- **Problem description**: Every line from the one with "all-zero vector). -/" to the one with "R228, with the", including those two, is to be copied exactly; all other lines of the entries below are left out.

- **Extracted information**:
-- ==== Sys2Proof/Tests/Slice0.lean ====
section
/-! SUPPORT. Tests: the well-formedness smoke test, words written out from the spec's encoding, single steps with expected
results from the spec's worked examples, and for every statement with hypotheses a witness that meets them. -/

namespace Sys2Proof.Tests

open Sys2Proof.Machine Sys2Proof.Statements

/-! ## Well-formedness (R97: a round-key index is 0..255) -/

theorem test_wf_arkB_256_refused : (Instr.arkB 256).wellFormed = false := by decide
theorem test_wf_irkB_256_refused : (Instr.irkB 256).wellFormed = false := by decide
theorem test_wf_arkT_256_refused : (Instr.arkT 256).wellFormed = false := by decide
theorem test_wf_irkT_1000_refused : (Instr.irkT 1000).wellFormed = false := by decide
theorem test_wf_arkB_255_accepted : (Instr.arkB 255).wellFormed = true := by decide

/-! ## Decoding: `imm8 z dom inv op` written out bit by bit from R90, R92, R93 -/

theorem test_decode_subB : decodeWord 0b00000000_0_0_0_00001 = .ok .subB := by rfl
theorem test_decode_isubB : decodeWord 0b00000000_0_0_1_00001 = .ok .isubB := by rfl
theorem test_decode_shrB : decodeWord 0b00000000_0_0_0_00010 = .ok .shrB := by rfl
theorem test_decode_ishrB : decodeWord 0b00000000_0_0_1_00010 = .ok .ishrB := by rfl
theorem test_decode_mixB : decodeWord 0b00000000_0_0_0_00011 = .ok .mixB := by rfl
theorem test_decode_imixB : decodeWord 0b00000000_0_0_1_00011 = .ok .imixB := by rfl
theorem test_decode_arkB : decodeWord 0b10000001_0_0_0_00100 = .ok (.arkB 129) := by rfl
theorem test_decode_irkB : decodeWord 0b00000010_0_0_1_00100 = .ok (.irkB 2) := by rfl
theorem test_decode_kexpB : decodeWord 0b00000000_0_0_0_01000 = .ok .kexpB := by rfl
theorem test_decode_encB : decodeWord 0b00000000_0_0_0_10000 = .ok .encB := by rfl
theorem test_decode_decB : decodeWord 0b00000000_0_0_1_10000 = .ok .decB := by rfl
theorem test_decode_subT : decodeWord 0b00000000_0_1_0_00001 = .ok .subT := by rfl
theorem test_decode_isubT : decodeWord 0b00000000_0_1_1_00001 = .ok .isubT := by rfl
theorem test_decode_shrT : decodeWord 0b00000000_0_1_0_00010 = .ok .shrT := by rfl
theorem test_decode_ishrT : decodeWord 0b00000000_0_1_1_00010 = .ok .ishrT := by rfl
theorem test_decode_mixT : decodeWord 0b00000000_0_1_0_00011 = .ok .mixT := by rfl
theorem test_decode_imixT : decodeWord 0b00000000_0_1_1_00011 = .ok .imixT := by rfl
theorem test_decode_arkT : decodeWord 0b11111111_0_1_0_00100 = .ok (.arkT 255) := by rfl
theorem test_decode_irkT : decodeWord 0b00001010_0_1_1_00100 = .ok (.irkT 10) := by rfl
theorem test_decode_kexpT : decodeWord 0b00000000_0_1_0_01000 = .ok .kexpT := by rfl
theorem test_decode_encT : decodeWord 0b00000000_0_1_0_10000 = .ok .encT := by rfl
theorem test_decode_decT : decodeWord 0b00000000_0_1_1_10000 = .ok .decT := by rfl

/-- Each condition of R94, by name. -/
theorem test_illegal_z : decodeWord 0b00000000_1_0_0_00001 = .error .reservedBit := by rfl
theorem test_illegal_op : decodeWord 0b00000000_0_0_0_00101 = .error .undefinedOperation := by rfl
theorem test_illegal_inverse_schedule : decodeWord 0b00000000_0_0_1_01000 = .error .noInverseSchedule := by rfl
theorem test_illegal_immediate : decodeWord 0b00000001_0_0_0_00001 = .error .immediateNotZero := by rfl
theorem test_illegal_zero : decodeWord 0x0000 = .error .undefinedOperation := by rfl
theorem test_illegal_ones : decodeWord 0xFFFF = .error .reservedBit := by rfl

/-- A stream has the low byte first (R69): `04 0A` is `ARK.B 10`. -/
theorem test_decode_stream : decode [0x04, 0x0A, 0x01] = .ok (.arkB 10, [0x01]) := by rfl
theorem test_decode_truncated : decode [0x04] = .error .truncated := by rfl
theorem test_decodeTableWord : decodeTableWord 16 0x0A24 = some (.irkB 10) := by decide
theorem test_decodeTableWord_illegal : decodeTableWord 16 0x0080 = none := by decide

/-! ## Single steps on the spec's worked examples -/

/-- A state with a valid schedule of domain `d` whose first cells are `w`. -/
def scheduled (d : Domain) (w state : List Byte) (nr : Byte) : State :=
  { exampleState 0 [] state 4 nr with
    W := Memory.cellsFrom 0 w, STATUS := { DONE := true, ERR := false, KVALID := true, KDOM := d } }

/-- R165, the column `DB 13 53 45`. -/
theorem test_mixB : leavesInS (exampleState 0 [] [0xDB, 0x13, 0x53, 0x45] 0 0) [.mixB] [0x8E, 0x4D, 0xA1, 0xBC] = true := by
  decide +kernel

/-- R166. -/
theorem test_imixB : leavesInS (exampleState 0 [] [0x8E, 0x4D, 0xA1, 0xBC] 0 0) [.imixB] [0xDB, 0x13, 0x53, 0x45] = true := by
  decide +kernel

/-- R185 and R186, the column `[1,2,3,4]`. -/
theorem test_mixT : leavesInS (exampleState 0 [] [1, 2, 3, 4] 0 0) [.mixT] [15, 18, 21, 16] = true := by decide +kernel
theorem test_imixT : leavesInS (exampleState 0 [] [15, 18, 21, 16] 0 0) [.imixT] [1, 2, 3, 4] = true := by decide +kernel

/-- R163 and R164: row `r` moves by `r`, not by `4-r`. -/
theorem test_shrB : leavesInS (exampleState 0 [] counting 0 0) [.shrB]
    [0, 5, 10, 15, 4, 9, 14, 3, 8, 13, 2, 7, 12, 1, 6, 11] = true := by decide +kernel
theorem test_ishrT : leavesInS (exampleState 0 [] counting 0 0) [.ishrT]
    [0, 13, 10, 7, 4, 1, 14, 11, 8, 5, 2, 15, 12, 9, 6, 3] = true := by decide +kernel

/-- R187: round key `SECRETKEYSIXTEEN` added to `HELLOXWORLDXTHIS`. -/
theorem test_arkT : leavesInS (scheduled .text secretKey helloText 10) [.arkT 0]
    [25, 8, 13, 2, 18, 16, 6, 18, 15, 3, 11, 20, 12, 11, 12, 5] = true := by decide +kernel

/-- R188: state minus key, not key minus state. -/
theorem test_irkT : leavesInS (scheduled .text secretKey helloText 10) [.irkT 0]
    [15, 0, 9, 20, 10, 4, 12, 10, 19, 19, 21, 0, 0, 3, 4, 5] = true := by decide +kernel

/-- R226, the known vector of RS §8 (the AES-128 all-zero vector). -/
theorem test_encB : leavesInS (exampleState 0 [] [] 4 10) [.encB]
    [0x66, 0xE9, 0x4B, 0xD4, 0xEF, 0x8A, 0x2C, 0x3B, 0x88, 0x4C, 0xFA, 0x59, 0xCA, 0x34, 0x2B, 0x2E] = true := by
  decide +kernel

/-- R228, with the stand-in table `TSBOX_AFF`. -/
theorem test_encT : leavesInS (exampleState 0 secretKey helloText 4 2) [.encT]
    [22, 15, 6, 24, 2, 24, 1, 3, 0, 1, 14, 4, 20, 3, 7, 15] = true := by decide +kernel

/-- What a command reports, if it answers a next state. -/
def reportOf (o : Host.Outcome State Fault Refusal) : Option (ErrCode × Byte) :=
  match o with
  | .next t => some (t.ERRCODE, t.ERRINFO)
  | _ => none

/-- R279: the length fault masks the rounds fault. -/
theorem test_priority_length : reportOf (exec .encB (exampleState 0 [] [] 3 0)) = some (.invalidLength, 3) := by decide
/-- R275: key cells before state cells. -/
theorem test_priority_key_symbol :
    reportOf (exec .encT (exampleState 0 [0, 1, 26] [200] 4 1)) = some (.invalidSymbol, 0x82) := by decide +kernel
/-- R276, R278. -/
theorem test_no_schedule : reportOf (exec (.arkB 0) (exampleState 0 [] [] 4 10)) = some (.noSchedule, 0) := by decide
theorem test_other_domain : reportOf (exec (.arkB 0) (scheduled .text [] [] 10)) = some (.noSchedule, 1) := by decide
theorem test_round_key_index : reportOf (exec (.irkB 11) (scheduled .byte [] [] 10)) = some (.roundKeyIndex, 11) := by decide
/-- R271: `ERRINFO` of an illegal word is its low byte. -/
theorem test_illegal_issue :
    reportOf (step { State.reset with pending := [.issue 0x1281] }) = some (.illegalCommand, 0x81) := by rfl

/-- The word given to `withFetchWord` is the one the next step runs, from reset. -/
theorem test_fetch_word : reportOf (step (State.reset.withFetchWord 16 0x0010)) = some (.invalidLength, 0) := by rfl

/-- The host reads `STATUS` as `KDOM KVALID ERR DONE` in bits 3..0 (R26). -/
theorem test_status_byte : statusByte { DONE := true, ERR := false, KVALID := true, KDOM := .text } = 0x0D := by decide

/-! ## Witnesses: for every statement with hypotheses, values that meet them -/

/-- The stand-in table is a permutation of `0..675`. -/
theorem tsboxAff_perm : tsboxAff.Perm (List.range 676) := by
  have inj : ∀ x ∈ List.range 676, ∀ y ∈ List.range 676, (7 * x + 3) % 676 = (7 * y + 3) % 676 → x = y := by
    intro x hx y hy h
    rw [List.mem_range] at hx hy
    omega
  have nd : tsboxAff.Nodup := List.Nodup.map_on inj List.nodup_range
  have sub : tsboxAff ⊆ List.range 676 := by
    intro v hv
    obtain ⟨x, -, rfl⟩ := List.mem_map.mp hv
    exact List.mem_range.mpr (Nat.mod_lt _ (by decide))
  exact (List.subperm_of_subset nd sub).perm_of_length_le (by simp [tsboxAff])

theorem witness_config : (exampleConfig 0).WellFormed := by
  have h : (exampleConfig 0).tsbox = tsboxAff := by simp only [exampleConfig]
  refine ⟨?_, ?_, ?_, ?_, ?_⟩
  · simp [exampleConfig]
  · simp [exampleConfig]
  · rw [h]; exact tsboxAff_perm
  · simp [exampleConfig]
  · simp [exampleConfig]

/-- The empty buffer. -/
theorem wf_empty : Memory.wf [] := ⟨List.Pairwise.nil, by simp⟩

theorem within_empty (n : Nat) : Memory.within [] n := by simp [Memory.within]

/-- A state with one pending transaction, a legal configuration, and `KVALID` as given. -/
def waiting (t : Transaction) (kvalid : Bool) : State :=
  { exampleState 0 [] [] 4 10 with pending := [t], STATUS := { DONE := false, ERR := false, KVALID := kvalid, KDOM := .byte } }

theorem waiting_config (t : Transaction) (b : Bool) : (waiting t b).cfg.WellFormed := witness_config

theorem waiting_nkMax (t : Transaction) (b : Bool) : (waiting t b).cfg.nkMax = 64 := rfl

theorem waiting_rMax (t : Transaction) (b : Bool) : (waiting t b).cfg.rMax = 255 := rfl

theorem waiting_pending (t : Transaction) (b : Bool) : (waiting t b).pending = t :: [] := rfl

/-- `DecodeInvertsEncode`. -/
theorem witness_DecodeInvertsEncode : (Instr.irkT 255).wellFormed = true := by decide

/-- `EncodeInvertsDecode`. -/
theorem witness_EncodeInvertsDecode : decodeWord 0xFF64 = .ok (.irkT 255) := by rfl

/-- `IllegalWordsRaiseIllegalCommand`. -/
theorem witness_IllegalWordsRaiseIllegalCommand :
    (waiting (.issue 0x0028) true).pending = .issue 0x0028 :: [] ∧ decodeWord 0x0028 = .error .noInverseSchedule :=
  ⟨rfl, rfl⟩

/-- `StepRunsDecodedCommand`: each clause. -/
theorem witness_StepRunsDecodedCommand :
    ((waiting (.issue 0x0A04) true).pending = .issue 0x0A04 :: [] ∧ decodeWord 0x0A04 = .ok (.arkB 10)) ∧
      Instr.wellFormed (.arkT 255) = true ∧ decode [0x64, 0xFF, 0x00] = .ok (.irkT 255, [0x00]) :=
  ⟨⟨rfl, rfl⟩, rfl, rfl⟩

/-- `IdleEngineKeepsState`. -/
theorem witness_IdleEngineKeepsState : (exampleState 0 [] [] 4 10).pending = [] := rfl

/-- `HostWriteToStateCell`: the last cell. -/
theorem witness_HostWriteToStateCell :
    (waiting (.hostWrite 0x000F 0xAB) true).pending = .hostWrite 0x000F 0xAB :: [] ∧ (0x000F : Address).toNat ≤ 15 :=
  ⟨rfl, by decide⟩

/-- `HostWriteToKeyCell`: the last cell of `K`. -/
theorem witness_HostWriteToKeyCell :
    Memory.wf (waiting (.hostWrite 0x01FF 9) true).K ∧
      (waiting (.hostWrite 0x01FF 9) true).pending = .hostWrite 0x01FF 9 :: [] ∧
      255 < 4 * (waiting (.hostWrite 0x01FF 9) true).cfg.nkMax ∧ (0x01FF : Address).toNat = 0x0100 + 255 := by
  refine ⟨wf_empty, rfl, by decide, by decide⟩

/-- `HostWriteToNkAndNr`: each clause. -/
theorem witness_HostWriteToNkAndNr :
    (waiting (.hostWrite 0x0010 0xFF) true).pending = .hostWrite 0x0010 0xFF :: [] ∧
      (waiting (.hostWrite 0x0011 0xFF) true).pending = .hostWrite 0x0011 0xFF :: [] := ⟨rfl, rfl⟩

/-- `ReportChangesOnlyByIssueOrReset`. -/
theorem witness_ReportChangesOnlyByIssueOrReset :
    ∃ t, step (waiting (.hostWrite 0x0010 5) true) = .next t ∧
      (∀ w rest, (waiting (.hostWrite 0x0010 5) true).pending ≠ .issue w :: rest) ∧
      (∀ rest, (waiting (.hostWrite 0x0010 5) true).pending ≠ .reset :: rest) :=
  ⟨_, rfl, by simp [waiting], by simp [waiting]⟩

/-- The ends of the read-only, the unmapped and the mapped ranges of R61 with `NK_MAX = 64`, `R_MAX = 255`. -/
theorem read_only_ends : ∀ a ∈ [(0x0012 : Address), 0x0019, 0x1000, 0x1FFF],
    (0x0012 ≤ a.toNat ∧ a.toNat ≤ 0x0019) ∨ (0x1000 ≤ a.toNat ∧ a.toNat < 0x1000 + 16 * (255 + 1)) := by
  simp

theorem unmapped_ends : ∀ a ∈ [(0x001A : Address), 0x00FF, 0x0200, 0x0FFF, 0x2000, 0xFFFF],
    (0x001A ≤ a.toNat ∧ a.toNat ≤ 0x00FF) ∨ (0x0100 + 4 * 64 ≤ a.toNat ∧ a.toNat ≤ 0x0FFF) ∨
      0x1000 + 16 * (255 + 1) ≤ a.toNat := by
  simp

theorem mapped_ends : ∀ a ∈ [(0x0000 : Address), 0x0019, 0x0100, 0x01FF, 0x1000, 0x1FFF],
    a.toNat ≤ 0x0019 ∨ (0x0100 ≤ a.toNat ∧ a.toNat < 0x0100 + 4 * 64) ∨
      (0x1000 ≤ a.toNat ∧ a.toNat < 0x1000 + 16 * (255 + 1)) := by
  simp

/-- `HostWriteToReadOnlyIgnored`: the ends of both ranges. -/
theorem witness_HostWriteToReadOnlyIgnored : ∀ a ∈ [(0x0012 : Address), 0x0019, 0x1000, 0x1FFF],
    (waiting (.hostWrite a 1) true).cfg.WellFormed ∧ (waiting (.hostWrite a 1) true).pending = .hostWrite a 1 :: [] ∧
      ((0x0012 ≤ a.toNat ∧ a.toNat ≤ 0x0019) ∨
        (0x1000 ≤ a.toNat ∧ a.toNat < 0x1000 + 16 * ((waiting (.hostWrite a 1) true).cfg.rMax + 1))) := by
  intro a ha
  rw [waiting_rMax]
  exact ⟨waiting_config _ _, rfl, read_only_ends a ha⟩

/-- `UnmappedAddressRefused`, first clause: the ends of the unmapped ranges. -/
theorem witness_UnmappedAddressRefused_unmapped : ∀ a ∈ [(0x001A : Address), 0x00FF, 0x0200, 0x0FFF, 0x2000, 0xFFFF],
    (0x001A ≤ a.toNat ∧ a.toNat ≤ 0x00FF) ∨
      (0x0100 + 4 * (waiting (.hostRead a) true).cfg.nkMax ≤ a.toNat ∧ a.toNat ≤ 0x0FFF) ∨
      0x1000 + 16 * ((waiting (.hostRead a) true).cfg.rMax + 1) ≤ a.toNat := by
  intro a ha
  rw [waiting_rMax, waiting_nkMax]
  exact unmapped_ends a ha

- **Task answer**:
/-- R226, the known vector of RS §8 (the AES-128 all-zero vector). -/
theorem test_encB : leavesInS (exampleState 0 [] [] 4 10) [.encB]
    [0x66, 0xE9, 0x4B, 0xD4, 0xEF, 0x8A, 0x2C, 0x3B, 0x88, 0x4C, 0xFA, 0x59, 0xCA, 0x34, 0x2B, 0x2E] = true := by
  decide +kernel

/-- R228, with the stand-in table `TSBOX_AFF`. -/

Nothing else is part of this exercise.